## EXERCISE REQUIREMENTS
The output should be all entries, each matching the original exactly.

(Stored data)

--- START ---

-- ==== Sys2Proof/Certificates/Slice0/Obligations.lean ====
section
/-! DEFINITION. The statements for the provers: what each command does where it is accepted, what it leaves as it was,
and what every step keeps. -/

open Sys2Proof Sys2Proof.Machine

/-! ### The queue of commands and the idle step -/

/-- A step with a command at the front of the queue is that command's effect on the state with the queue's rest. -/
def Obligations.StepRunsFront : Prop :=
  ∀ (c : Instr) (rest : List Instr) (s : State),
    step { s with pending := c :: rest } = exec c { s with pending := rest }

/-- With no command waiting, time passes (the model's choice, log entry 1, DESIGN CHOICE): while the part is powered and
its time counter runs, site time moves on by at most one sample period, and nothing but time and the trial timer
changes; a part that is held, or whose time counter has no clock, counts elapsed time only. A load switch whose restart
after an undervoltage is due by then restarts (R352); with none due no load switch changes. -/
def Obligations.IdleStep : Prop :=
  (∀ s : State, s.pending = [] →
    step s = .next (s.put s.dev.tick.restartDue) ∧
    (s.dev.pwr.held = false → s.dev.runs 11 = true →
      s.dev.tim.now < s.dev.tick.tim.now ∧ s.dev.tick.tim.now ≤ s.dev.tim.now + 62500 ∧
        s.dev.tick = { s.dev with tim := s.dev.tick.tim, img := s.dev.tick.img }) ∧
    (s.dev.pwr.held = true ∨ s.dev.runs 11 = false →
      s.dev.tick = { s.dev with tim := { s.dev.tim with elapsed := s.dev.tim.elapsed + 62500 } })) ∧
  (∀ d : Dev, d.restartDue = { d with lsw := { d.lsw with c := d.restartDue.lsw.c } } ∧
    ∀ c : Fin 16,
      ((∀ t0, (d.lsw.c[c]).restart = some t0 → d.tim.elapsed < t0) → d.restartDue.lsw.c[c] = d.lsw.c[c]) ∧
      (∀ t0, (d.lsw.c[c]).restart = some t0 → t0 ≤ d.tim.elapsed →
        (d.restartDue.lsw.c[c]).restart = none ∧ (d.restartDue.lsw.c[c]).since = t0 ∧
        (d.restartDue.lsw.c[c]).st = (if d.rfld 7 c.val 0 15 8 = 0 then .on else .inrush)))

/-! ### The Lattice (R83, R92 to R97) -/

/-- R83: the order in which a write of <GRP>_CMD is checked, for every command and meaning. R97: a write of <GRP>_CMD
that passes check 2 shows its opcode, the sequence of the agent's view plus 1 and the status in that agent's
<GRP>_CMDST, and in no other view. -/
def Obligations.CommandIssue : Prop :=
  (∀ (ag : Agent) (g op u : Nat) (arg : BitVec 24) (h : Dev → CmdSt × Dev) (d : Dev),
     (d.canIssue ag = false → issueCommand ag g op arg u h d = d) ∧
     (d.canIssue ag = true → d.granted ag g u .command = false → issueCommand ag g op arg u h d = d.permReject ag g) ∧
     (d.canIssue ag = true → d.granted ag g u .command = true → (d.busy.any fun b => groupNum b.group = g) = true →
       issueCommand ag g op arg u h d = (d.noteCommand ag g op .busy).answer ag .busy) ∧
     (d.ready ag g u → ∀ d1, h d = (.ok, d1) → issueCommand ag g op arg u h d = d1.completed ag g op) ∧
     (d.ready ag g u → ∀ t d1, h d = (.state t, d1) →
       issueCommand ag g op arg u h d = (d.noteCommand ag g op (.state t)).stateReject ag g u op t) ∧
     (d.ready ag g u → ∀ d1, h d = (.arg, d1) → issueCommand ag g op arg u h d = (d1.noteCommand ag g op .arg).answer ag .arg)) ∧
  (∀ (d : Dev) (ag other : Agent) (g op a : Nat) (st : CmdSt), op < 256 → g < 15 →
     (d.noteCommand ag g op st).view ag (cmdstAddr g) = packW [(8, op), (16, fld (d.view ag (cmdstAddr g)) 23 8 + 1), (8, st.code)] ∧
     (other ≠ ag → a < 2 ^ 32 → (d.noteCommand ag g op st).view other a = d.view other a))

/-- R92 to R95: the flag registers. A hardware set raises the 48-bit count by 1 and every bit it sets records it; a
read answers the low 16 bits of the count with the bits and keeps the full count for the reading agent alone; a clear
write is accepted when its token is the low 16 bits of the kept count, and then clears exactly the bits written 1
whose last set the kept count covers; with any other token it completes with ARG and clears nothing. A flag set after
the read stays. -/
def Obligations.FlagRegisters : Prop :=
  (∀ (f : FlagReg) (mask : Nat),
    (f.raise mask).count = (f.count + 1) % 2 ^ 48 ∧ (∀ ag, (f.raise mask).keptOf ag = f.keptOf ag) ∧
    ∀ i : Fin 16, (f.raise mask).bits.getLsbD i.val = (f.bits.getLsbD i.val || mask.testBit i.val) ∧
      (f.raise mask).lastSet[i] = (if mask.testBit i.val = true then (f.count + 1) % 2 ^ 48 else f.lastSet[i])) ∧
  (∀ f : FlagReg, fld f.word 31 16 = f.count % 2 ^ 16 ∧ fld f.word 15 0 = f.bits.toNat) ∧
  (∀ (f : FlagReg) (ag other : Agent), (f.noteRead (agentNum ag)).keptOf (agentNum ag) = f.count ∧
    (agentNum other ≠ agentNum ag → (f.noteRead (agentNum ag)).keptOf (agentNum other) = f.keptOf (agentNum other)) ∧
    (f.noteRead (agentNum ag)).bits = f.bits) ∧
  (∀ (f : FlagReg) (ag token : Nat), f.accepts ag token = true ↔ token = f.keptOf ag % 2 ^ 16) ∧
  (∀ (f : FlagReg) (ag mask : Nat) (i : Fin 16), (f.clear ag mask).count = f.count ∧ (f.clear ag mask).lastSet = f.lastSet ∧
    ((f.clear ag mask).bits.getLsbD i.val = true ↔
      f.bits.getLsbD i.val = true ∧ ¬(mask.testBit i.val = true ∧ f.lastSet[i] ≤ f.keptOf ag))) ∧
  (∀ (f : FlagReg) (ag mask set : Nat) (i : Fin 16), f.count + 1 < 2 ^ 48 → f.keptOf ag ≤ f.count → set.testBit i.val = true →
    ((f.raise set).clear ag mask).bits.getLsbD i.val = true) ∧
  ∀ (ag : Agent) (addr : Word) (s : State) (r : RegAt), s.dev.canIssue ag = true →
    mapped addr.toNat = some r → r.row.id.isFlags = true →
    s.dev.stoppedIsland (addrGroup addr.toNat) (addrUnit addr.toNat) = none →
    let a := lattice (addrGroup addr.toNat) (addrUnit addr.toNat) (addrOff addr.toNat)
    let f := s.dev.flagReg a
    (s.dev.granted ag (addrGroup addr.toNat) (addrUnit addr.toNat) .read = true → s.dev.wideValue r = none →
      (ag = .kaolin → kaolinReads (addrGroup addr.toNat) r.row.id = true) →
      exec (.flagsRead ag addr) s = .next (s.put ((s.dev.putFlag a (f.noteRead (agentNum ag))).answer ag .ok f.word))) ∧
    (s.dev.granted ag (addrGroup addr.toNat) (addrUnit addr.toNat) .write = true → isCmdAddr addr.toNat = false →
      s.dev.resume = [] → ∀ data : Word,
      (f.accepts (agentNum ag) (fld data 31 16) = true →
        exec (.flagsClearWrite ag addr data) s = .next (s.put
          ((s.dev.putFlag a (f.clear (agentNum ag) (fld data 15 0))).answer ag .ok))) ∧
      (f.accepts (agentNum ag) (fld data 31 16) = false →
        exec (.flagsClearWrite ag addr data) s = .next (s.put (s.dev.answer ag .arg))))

--- END ---

## RESPONSE BOX
-- ==== Sys2Proof/Certificates/Slice0/Obligations.lean ====
section
/-! DEFINITION. The statements for the provers: what each command does where it is accepted, what it leaves as it was,
and what every step keeps. -/

open Sys2Proof Sys2Proof.Machine

/-! ### The queue of commands and the idle step -/

/-- A step with a command at the front of the queue is that command's effect on the state with the queue's rest. -/
def Obligations.StepRunsFront : Prop :=
  ∀ (c : Instr) (rest : List Instr) (s : State),
    step { s with pending := c :: rest } = exec c { s with pending := rest }

/-- With no command waiting, time passes (the model's choice, log entry 1, DESIGN CHOICE): while the part is powered and
its time counter runs, site time moves on by at most one sample period, and nothing but time and the trial timer
changes; a part that is held, or whose time counter has no clock, counts elapsed time only. A load switch whose restart
after an undervoltage is due by then restarts (R352); with none due no load switch changes. -/
def Obligations.IdleStep : Prop :=
  (∀ s : State, s.pending = [] →
    step s = .next (s.put s.dev.tick.restartDue) ∧
    (s.dev.pwr.held = false → s.dev.runs 11 = true →
      s.dev.tim.now < s.dev.tick.tim.now ∧ s.dev.tick.tim.now ≤ s.dev.tim.now + 62500 ∧
        s.dev.tick = { s.dev with tim := s.dev.tick.tim, img := s.dev.tick.img }) ∧
    (s.dev.pwr.held = true ∨ s.dev.runs 11 = false →
      s.dev.tick = { s.dev with tim := { s.dev.tim with elapsed := s.dev.tim.elapsed + 62500 } })) ∧
  (∀ d : Dev, d.restartDue = { d with lsw := { d.lsw with c := d.restartDue.lsw.c } } ∧
    ∀ c : Fin 16,
      ((∀ t0, (d.lsw.c[c]).restart = some t0 → d.tim.elapsed < t0) → d.restartDue.lsw.c[c] = d.lsw.c[c]) ∧
      (∀ t0, (d.lsw.c[c]).restart = some t0 → t0 ≤ d.tim.elapsed →
        (d.restartDue.lsw.c[c]).restart = none ∧ (d.restartDue.lsw.c[c]).since = t0 ∧
        (d.restartDue.lsw.c[c]).st = (if d.rfld 7 c.val 0 15 8 = 0 then .on else .inrush)))

/-! ### The Lattice (R83, R92 to R97) -/

/-- R83: the order in which a write of <GRP>_CMD is checked, for every command and meaning. R97: a write of <GRP>_CMD
that passes check 2 shows its opcode, the sequence of the agent's view plus 1 and the status in that agent's
<GRP>_CMDST, and in no other view. -/
def Obligations.CommandIssue : Prop :=
  (∀ (ag : Agent) (g op u : Nat) (arg : BitVec 24) (h : Dev → CmdSt × Dev) (d : Dev),
     (d.canIssue ag = false → issueCommand ag g op arg u h d = d) ∧
     (d.canIssue ag = true → d.granted ag g u .command = false → issueCommand ag g op arg u h d = d.permReject ag g) ∧
     (d.canIssue ag = true → d.granted ag g u .command = true → (d.busy.any fun b => groupNum b.group = g) = true →
       issueCommand ag g op arg u h d = (d.noteCommand ag g op .busy).answer ag .busy) ∧
     (d.ready ag g u → ∀ d1, h d = (.ok, d1) → issueCommand ag g op arg u h d = d1.completed ag g op) ∧
     (d.ready ag g u → ∀ t d1, h d = (.state t, d1) →
       issueCommand ag g op arg u h d = (d.noteCommand ag g op (.state t)).stateReject ag g u op t) ∧
     (d.ready ag g u → ∀ d1, h d = (.arg, d1) → issueCommand ag g op arg u h d = (d1.noteCommand ag g op .arg).answer ag .arg)) ∧
  (∀ (d : Dev) (ag other : Agent) (g op a : Nat) (st : CmdSt), op < 256 → g < 15 →
     (d.noteCommand ag g op st).view ag (cmdstAddr g) = packW [(8, op), (16, fld (d.view ag (cmdstAddr g)) 23 8 + 1), (8, st.code)] ∧
     (other ≠ ag → a < 2 ^ 32 → (d.noteCommand ag g op st).view other a = d.view other a))

/-- R92 to R95: the flag registers. A hardware set raises the 48-bit count by 1 and every bit it sets records it; a
read answers the low 16 bits of the count with the bits and keeps the full count for the reading agent alone; a clear
write is accepted when its token is the low 16 bits of the kept count, and then clears exactly the bits written 1
whose last set the kept count covers; with any other token it completes with ARG and clears nothing. A flag set after
the read stays. -/
def Obligations.FlagRegisters : Prop :=
  (∀ (f : FlagReg) (mask : Nat),
    (f.raise mask).count = (f.count + 1) % 2 ^ 48 ∧ (∀ ag, (f.raise mask).keptOf ag = f.keptOf ag) ∧
    ∀ i : Fin 16, (f.raise mask).bits.getLsbD i.val = (f.bits.getLsbD i.val || mask.testBit i.val) ∧
      (f.raise mask).lastSet[i] = (if mask.testBit i.val = true then (f.count + 1) % 2 ^ 48 else f.lastSet[i])) ∧
  (∀ f : FlagReg, fld f.word 31 16 = f.count % 2 ^ 16 ∧ fld f.word 15 0 = f.bits.toNat) ∧
  (∀ (f : FlagReg) (ag other : Agent), (f.noteRead (agentNum ag)).keptOf (agentNum ag) = f.count ∧
    (agentNum other ≠ agentNum ag → (f.noteRead (agentNum ag)).keptOf (agentNum other) = f.keptOf (agentNum other)) ∧
    (f.noteRead (agentNum ag)).bits = f.bits) ∧
  (∀ (f : FlagReg) (ag token : Nat), f.accepts ag token = true ↔ token = f.keptOf ag % 2 ^ 16) ∧
  (∀ (f : FlagReg) (ag mask : Nat) (i : Fin 16), (f.clear ag mask).count = f.count ∧ (f.clear ag mask).lastSet = f.lastSet ∧
    ((f.clear ag mask).bits.getLsbD i.val = true ↔
      f.bits.getLsbD i.val = true ∧ ¬(mask.testBit i.val = true ∧ f.lastSet[i] ≤ f.keptOf ag))) ∧
  (∀ (f : FlagReg) (ag mask set : Nat) (i : Fin 16), f.count + 1 < 2 ^ 48 → f.keptOf ag ≤ f.count → set.testBit i.val = true →
    ((f.raise set).clear ag mask).bits.getLsbD i.val = true) ∧
  ∀ (ag : Agent) (addr : Word) (s : State) (r : RegAt), s.dev.canIssue ag = true →
    mapped addr.toNat = some r → r.row.id.isFlags = true →
    s.dev.stoppedIsland (addrGroup addr.toNat) (addrUnit addr.toNat) = none →
    let a := lattice (addrGroup addr.toNat) (addrUnit addr.toNat) (addrOff addr.toNat)
    let f := s.dev.flagReg a
    (s.dev.granted ag (addrGroup addr.toNat) (addrUnit addr.toNat) .read = true → s.dev.wideValue r = none →
      (ag = .kaolin → kaolinReads (addrGroup addr.toNat) r.row.id = true) →
      exec (.flagsRead ag addr) s = .next (s.put ((s.dev.putFlag a (f.noteRead (agentNum ag))).answer ag .ok f.word))) ∧
    (s.dev.granted ag (addrGroup addr.toNat) (addrUnit addr.toNat) .write = true → isCmdAddr addr.toNat = false →
      s.dev.resume = [] → ∀ data : Word,
      (f.accepts (agentNum ag) (fld data 31 16) = true →
        exec (.flagsClearWrite ag addr data) s = .next (s.put
          ((s.dev.putFlag a (f.clear (agentNum ag) (fld data 15 0))).answer ag .ok))) ∧
      (f.accepts (agentNum ag) (fld data 31 16) = false →
        exec (.flagsClearWrite ag addr data) s = .next (s.put (s.dev.answer ag .arg))))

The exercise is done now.